Both the line below containing "o).locked = s.locked := rfl" and the line containing "o).answers = s.answers := rfl", along with every line between them, should be repeated exactly; no other line belongs in the answer.

» **Records provided**

»»

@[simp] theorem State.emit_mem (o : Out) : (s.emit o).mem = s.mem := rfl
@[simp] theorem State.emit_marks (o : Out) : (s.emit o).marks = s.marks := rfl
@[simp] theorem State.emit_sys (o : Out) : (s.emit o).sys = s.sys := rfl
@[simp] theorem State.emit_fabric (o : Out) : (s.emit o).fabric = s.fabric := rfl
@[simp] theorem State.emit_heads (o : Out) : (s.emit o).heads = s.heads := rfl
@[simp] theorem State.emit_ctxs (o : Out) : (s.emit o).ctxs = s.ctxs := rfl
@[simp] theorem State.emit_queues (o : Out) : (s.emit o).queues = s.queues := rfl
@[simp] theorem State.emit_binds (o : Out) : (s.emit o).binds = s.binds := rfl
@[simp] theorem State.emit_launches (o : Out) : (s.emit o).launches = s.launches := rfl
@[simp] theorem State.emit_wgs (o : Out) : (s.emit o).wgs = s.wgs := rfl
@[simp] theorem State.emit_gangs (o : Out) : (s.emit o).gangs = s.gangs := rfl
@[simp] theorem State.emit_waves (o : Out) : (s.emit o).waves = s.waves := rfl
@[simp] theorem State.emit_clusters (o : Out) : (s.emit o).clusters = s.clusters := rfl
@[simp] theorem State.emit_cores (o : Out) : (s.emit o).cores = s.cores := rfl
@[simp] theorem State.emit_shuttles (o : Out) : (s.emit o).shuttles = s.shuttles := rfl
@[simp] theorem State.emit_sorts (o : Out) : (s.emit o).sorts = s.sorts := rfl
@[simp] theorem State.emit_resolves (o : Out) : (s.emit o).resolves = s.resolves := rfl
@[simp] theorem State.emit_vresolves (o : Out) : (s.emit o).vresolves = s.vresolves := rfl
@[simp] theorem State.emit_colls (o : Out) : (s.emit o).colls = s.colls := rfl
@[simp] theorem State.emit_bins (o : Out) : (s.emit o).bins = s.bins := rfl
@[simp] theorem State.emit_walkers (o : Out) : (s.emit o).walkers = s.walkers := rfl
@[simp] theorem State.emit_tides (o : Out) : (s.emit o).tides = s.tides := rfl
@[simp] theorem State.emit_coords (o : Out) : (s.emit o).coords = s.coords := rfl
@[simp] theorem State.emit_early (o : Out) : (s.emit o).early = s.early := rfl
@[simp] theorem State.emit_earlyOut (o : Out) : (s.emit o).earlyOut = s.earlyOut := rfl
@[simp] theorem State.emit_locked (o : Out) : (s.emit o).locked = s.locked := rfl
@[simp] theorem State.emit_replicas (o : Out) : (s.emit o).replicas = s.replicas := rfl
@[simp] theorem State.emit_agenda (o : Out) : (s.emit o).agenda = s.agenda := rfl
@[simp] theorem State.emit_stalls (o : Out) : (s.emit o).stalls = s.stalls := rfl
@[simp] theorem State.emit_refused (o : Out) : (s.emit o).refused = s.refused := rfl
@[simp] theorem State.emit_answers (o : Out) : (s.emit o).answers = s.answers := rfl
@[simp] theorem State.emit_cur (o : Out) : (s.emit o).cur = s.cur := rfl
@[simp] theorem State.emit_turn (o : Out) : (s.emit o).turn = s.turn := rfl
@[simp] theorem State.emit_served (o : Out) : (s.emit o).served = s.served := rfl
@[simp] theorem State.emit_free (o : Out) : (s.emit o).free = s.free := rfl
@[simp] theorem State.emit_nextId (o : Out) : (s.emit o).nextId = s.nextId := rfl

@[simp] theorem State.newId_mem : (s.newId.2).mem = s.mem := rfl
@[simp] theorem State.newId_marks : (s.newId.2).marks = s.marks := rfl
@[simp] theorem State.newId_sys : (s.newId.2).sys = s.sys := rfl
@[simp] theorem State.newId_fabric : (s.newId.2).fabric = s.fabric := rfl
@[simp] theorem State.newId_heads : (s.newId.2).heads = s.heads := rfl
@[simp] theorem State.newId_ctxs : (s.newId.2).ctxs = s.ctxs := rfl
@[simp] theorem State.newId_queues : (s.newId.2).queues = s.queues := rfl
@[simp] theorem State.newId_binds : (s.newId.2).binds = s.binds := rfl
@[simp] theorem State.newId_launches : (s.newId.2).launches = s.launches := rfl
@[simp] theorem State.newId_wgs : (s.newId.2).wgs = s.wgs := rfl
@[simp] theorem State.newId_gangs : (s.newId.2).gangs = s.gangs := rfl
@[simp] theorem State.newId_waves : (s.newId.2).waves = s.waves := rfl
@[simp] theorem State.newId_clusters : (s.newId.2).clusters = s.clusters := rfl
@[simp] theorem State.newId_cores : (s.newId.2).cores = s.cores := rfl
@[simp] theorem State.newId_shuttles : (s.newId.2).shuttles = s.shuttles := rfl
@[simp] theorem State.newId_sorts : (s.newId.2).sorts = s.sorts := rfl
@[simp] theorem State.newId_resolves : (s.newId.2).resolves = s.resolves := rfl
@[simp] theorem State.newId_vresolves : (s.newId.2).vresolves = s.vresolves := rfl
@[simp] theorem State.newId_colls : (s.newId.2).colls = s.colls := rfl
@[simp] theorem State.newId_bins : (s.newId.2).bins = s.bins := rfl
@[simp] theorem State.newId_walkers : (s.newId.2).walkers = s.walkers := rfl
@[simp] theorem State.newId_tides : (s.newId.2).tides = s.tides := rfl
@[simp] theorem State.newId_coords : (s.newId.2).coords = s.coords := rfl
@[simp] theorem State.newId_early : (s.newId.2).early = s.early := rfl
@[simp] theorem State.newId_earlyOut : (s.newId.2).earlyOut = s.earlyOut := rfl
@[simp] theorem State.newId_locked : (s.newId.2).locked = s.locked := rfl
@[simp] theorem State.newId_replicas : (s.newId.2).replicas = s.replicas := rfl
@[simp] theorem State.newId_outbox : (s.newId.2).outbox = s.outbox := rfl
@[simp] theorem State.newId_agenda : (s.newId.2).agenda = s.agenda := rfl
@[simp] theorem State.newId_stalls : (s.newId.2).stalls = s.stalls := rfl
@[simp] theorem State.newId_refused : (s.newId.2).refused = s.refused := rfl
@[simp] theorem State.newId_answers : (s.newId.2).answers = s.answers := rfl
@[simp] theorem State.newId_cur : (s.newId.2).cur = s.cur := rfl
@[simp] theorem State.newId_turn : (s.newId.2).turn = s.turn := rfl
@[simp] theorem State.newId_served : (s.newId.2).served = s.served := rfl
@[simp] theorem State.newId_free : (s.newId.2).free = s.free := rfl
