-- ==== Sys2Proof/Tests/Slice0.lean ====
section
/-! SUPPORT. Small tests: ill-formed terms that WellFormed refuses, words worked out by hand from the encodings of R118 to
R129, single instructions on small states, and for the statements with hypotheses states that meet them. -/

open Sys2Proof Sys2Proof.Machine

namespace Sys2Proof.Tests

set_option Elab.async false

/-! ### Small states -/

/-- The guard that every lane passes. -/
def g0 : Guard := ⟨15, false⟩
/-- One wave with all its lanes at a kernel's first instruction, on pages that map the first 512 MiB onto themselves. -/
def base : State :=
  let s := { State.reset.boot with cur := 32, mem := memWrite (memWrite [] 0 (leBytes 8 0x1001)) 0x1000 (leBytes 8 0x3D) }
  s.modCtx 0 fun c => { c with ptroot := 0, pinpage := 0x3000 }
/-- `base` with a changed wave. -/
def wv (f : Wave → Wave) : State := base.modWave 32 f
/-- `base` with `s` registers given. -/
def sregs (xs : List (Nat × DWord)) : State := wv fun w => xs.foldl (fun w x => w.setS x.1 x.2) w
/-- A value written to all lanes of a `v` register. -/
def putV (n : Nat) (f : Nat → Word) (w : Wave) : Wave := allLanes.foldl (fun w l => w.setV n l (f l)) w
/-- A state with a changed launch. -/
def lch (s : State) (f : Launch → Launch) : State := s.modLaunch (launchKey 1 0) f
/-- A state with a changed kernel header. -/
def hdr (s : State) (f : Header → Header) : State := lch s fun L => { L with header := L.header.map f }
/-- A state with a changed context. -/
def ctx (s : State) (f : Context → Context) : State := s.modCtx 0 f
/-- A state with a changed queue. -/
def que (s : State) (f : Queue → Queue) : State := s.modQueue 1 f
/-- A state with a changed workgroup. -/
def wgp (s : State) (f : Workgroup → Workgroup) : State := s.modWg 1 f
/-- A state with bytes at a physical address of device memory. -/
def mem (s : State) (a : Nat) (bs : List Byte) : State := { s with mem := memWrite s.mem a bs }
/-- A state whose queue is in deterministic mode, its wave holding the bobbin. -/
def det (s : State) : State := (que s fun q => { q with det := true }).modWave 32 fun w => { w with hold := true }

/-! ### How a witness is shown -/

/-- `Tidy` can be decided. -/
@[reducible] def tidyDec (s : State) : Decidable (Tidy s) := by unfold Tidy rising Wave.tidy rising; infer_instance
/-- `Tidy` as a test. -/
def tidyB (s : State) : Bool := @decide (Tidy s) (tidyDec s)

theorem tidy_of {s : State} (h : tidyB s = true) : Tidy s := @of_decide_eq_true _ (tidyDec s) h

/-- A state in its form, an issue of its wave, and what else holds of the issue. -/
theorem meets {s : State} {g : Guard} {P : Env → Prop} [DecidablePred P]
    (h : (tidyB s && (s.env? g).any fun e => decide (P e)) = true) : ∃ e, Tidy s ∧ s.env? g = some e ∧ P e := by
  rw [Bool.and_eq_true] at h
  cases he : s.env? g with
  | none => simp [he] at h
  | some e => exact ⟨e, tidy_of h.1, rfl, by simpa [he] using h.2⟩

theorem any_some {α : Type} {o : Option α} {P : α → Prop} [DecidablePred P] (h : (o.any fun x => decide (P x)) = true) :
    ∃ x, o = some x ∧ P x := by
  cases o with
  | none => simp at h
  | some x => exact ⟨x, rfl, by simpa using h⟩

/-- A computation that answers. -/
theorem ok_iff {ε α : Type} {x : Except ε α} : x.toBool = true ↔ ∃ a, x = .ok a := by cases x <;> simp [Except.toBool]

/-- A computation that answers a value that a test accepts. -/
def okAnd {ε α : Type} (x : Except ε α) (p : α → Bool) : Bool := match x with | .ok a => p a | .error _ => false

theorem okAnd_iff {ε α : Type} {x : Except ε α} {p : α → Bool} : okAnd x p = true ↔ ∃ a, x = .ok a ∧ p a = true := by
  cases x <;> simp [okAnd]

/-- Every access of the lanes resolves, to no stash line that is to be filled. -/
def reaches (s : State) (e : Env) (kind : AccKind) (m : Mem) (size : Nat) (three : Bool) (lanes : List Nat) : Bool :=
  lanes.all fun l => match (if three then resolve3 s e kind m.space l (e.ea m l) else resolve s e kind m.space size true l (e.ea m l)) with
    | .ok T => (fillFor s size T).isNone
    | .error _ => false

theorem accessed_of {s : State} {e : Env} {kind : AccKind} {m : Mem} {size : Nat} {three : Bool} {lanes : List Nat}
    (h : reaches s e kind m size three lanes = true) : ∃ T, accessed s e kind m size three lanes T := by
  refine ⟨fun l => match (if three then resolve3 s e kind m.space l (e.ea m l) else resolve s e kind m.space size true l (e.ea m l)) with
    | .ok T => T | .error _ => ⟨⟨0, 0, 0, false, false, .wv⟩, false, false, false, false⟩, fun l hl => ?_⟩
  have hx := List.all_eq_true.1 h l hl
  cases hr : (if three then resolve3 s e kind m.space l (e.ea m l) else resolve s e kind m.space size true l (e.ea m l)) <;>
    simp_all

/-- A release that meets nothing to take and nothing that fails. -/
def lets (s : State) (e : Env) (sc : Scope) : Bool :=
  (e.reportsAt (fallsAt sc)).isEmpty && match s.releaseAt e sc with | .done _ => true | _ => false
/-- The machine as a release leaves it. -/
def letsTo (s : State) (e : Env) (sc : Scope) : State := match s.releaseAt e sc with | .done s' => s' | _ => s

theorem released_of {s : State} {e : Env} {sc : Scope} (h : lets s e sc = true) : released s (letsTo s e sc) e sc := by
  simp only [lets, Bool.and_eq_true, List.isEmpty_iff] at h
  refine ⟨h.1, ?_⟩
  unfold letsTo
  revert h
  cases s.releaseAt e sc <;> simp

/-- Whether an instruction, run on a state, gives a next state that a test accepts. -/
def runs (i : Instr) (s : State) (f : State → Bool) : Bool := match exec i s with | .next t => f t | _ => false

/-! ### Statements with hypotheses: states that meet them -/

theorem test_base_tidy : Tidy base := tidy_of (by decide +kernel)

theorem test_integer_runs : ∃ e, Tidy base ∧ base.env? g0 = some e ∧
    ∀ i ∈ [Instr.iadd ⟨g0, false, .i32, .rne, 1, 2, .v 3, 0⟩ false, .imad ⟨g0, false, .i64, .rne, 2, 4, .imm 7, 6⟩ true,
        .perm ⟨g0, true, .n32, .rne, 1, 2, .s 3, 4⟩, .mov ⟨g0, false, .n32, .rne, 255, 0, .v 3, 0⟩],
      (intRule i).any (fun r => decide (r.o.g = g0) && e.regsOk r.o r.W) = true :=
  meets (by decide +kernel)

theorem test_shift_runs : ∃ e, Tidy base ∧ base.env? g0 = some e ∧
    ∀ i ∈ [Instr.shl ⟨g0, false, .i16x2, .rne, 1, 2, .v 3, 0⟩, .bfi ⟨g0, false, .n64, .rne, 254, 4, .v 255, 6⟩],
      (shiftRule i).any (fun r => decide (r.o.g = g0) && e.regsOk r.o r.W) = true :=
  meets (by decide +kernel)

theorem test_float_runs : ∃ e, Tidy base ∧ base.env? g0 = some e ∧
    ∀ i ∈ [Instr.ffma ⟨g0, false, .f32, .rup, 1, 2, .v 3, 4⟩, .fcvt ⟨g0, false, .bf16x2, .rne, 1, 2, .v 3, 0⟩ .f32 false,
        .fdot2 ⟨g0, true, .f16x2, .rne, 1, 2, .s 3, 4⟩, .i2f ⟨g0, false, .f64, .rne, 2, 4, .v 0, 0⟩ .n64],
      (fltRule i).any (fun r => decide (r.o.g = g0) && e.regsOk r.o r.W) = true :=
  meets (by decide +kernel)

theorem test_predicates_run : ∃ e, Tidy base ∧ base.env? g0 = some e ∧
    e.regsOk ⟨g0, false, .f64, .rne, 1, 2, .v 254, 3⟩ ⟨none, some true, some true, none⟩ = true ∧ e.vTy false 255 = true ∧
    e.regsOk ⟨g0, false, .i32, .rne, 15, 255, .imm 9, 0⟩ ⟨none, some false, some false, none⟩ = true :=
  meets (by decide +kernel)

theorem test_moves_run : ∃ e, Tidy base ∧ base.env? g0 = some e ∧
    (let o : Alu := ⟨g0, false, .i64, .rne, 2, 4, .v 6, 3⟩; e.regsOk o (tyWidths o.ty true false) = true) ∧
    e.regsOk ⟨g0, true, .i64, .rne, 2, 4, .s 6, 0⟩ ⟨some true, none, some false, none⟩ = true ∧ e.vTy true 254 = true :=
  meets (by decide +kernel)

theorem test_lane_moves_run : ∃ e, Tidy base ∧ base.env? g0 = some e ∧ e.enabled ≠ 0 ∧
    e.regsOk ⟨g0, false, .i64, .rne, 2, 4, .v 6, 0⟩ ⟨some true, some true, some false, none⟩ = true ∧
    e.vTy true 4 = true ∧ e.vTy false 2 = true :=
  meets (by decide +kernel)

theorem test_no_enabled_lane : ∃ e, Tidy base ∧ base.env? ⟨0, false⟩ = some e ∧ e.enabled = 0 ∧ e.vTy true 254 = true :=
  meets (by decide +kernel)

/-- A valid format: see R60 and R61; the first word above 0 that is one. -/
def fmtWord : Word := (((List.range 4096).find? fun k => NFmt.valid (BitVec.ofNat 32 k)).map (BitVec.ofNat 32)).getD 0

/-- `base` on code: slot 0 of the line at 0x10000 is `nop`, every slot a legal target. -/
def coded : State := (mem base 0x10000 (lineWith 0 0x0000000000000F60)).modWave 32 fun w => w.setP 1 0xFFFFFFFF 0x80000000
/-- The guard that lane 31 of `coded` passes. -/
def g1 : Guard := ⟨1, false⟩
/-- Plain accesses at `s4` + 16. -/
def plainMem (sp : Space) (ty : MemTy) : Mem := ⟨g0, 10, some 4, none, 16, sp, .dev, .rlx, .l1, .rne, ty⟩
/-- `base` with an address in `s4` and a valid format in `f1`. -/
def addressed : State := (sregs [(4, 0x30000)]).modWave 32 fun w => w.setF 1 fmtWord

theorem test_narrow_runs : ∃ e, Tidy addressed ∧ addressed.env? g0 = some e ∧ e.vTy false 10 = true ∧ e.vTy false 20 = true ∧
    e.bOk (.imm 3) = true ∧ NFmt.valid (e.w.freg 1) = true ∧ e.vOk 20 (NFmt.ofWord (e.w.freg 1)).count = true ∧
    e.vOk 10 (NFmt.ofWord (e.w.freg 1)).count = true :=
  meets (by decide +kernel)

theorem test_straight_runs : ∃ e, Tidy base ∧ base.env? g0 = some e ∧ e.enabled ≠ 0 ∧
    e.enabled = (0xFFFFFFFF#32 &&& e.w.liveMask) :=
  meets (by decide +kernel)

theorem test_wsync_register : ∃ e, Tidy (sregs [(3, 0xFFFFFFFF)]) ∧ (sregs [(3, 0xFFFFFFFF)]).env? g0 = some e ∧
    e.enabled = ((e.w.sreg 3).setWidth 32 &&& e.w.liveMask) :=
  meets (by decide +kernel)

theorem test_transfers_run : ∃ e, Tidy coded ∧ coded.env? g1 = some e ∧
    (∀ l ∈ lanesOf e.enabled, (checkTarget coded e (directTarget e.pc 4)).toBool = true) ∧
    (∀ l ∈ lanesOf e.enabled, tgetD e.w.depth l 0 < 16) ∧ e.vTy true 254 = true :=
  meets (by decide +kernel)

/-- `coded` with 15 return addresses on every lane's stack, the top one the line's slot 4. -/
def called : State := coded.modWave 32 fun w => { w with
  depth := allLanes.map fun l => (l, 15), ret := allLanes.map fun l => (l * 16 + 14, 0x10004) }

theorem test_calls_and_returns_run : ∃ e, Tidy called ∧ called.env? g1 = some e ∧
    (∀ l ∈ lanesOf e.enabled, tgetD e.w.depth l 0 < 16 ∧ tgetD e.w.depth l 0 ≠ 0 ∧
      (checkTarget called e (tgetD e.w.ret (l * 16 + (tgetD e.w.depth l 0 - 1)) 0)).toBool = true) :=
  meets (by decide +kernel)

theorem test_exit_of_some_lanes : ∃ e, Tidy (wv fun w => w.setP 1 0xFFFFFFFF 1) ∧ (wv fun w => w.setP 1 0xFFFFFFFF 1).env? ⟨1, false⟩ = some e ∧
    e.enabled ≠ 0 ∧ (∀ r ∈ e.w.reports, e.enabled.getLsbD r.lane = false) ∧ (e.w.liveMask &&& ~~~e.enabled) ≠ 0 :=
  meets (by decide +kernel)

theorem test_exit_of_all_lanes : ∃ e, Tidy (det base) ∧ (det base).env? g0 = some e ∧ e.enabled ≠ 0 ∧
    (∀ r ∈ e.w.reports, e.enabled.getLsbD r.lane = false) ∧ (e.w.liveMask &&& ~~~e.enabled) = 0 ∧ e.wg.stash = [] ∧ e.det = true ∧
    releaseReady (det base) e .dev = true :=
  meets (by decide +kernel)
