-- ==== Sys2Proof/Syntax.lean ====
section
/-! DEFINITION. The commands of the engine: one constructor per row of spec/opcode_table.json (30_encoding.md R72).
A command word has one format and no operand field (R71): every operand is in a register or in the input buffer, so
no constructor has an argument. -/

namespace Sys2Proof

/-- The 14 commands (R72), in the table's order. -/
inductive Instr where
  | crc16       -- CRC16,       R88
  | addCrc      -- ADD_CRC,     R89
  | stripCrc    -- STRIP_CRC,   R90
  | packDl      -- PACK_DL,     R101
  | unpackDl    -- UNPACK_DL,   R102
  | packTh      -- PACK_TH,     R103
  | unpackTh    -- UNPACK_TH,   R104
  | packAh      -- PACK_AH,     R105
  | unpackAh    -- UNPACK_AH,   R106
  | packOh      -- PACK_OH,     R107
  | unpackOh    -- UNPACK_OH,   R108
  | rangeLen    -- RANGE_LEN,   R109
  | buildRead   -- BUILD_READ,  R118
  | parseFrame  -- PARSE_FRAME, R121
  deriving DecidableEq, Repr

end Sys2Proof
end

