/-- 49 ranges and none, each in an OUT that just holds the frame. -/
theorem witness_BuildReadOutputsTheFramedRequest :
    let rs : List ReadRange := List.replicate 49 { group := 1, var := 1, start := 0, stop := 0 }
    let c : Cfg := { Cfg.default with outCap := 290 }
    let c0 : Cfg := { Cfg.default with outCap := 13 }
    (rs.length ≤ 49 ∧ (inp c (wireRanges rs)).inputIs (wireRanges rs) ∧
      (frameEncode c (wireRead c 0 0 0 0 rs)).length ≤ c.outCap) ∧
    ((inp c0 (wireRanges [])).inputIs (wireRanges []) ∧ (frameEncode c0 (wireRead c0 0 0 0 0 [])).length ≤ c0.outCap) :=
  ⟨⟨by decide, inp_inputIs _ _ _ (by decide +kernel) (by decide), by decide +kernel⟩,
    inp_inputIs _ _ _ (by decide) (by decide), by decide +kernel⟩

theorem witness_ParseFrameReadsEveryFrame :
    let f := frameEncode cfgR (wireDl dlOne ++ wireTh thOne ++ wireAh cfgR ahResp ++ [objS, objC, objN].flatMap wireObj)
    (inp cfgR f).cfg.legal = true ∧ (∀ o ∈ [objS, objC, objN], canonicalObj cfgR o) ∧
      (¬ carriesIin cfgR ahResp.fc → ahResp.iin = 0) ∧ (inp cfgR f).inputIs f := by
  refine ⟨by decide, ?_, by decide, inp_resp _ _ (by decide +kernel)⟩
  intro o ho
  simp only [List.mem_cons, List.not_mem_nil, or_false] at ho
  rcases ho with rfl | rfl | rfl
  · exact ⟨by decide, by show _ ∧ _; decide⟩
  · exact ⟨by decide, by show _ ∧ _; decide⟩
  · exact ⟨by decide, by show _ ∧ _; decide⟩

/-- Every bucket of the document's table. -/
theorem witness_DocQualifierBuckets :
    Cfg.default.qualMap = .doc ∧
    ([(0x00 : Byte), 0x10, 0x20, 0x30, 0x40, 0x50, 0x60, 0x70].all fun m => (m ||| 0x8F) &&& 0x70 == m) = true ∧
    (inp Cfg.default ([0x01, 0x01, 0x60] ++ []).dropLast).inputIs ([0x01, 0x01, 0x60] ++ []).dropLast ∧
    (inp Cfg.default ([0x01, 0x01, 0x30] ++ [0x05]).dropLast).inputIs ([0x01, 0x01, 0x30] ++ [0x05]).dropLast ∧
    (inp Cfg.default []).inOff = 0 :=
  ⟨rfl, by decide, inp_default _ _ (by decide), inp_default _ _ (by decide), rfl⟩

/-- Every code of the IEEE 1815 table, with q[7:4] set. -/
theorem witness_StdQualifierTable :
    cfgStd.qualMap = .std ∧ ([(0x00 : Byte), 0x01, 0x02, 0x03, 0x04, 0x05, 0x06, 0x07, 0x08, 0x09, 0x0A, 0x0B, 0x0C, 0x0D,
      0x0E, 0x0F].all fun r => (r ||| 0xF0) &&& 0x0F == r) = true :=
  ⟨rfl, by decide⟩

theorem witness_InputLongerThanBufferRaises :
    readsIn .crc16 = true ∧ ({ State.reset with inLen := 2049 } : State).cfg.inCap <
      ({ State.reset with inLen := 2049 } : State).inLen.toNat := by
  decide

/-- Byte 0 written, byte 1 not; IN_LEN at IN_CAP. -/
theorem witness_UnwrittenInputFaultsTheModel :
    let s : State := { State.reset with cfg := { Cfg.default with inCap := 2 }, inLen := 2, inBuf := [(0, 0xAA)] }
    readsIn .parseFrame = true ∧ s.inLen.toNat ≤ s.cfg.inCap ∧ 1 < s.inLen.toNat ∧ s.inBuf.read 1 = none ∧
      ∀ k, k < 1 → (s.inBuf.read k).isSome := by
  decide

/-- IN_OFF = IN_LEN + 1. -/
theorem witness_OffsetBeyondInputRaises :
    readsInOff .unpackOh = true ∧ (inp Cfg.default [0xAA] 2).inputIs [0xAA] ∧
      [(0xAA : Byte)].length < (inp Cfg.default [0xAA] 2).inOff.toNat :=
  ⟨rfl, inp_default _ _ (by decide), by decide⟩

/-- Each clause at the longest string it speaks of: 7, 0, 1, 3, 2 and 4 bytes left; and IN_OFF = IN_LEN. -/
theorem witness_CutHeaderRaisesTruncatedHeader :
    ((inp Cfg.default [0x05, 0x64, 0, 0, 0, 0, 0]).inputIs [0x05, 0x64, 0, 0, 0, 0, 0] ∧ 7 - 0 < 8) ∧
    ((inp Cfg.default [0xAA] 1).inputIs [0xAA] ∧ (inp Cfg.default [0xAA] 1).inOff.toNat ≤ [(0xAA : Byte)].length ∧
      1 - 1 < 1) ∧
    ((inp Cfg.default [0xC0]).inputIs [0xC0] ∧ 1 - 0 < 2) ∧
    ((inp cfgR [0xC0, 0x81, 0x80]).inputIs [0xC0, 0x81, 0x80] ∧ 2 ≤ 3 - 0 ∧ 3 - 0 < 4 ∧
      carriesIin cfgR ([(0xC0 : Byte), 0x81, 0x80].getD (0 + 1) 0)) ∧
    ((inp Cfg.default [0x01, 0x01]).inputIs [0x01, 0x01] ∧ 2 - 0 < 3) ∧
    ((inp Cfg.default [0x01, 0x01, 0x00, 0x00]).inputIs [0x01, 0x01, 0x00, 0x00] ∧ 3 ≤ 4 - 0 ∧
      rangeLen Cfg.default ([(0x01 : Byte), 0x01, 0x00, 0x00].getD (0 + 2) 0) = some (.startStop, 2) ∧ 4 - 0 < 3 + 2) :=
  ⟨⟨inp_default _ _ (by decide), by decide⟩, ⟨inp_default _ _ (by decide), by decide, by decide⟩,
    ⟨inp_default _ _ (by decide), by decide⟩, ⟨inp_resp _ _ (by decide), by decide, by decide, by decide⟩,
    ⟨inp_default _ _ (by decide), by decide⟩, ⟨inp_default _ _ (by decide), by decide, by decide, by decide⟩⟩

««

» **Your response**
@[simp] theorem State.emit_locked (o : Out) : (s.emit o).locked = s.locked := rfl
@[simp] theorem State.emit_replicas (o : Out) : (s.emit o).replicas = s.replicas := rfl
@[simp] theorem State.emit_agenda (o : Out) : (s.emit o).agenda = s.agenda := rfl
@[simp] theorem State.emit_stalls (o : Out) : (s.emit o).stalls = s.stalls := rfl
@[simp] theorem State.emit_refused (o : Out) : (s.emit o).refused = s.refused := rfl
@[simp] theorem State.emit_answers (o : Out) : (s.emit o).answers = s.answers := rfl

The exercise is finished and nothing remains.